Above: Sketch of a ring-tailed Pheasant at the Bell Museum, using a Montana Marker pen (fine point) which is filled with acrylic paint. The dark splotchy areas at the bottom left are where I pushed up too much paint from the pen tip and I thought I'd just smear it away, but this stuff dries quickly so it didn't smear far!

Liz Carlson (who runs MetroSketchers and works at Wet Paint) pretty much insisted that I get one of these pens. (No I'm just kidding. She told me she was working with one and she knows I love acrylic ink so it's a no-brainer leap to these pens—and she didn't have to insist at all.)

I have been doing some sketching with it lately, but not much painting over the sketching. I just fall in love with the lines—I only put in the orange eye.

I've got some more experiments to show you with this pen and should have some others soon because my life is going to get a little less scheduled now that my Atelier classes are over! Let's just say I bought a bunch of these pens in different sizes with different acrylic paint colors. I think I could probably go and do some graffiti with these pens?? But I'll just journal with them.

The acrylic paint they contain doesn't smell funny, flows nicely and has an airtight cap. The nibs come in various widths, including large flat ones that would be fantastic for large works.

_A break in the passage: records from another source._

-- ==== Sys2Proof/Config.lean ====
section
/-! DEFINITION. What an implementation fixes: the parameters of 00_scope.md R7 and R8.

The spec leaves no VALUE of an instruction undefined, so there is no free value and no opaque constant here. -/

namespace Sys2Proof

/-- `MEM_SIZE`: the number of memory cells, addresses 0..255 (00_scope.md R7). -/
def Config.memSize : Nat := 256

/-- `SP_RESET`: the reset value of R7, which is also the address that marks an empty stack
(00_scope.md R7, 43_stack.md R130). -/
def Config.spReset : Byte := 0xF4

/-- `PC_RESET`: the entry point (00_scope.md R7, 70_reset_and_hazards.md R177). -/
def Config.pcReset : Byte := 0

/-- `LOAD_BASE`: the address of a loaded program's first byte (00_scope.md R7). -/
def Config.loadBase : Nat := 0

/-- The two OPEN parameters that change what an instruction does (00_scope.md R8), fixed when the machine is constructed.
`State` carries them unchanged, so that a statement about every state holds for every value of them (log entry 2). -/
structure Params where
  /-- `STACK_MIN`, the PUSH bound, 0 to 0xF3 (00_scope.md R8, decision D7). -/
  stackMin : Fin 0xF4
  /-- `CALL_CHECKS_OVERFLOW`: does CALL apply PUSH's bound (00_scope.md R8, 44_call_ret.md R142, decision D8)? -/
  callChecksOverflow : Bool
  deriving DecidableEq, Repr

/-- The spec's defaults: `STACK_MIN = 0`, `CALL_CHECKS_OVERFLOW = false` (00_scope.md R8). -/
def Params.default : Params := { stackMin := 0, callChecksOverflow := false }

/-- The five codes of the OPEN parameter `EXIT_CODE`, one per fault cause (00_scope.md R8, decision D19).
It is an argument of the operation that uses it, never a constant. -/
structure ExitCodes where
  /-- the code of a DecodeError -/
  decodeError : Int
  /-- the code of a StackOverflow -/
  stackOverflow : Int
  /-- the code of a StackUnderflow -/
  stackUnderflow : Int
  /-- the code of an AddressError -/
  addressError : Int
  /-- the code of a RegisterIndexError -/
  registerIndexError : Int
  deriving DecidableEq, Repr

/-- The five codes as a list, in the order of the causes' numbers (60_exceptions.md R151). -/
def ExitCodes.codes (e : ExitCodes) : List Int :=
  [e.decodeError, e.stackOverflow, e.stackUnderflow, e.addressError, e.registerIndexError]

/-- The constraint on `EXIT_CODE`: "each fault cause to a distinct non-zero code" (60_exceptions.md R166). -/
def ExitCodes.wf (e : ExitCodes) : Bool := decide (e.codes.Nodup) && e.codes.all (fun c => decide (c ≠ 0))

end Sys2Proof
end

And the ink dries almost immediately and can be painted over with your watercolor or gouache washes.

Because the "ink" refill bottles come in a variety of colors you can mix your own custom color. How great is that??? 

120506DShoreBirdLeft: Shorebird sketch, Faber-Castell Pitt Artist's Calligraphy Pen and washes of gouache.

After using the red pen I had time for one more sketch, but this got a little fussy, it went from loose to fussy, but I'm glad I kept pushing it because I like the way it finally ended up. (I restated some of the ink lines which I don't typically do.)

LisaMarie and I got together after this. A former bookbinding student actually had already run into me and we saw her and her grandchild outside looking for bugs with the child's new bug-finding kit which included a magnifying glass and capture jar. I don't think the child knew what to make of so many adults talking about keeping journals at the same time! But I think she got the idea it was a good goal toward which to grow.

By now it was a lovely, sunny, crisp May day and I had a lovely walk home and stopped to sketch, but I'll show that sketch to you another day because I have something to say about it and now is not the time.

Besides which I don't know when my internet service will kick out again as it has been doing for the last week. If you read this but don't find a Project Friday on Friday, don't worry I'll get it up as soon as I can. Fingers crossed internet service will be "normal" by the end of Thursday.

And please forgive any typos of which I am sure this post will contain more than normal as I'm running on empty as I rush to get this posted for Thursday, before my internet service kicks out again. I'll try to fix egregious errors found when I'm not typing on adrenaline.

    • Miss T
    • May 10, 2012

    Marvelous sketches, Roz. I particularly love the Meadowlark!

  1. Reply

    I always enjoy your sketches and the things you have to say…and when life changes our schedule we can still make the best of it.

  2. Reply

    Thanks Dianne. I really wanted to do the other things, but you know what, it all worked out and I can’t complain about any day when I get to go and sketch at the Bell. If I hadn’t gone Sunday I wouldn’t have be able to get over there this week because the date I was going to go was clogged with other stuff.

    I hope you have a day where the changes that happen are good! Thanks for writing.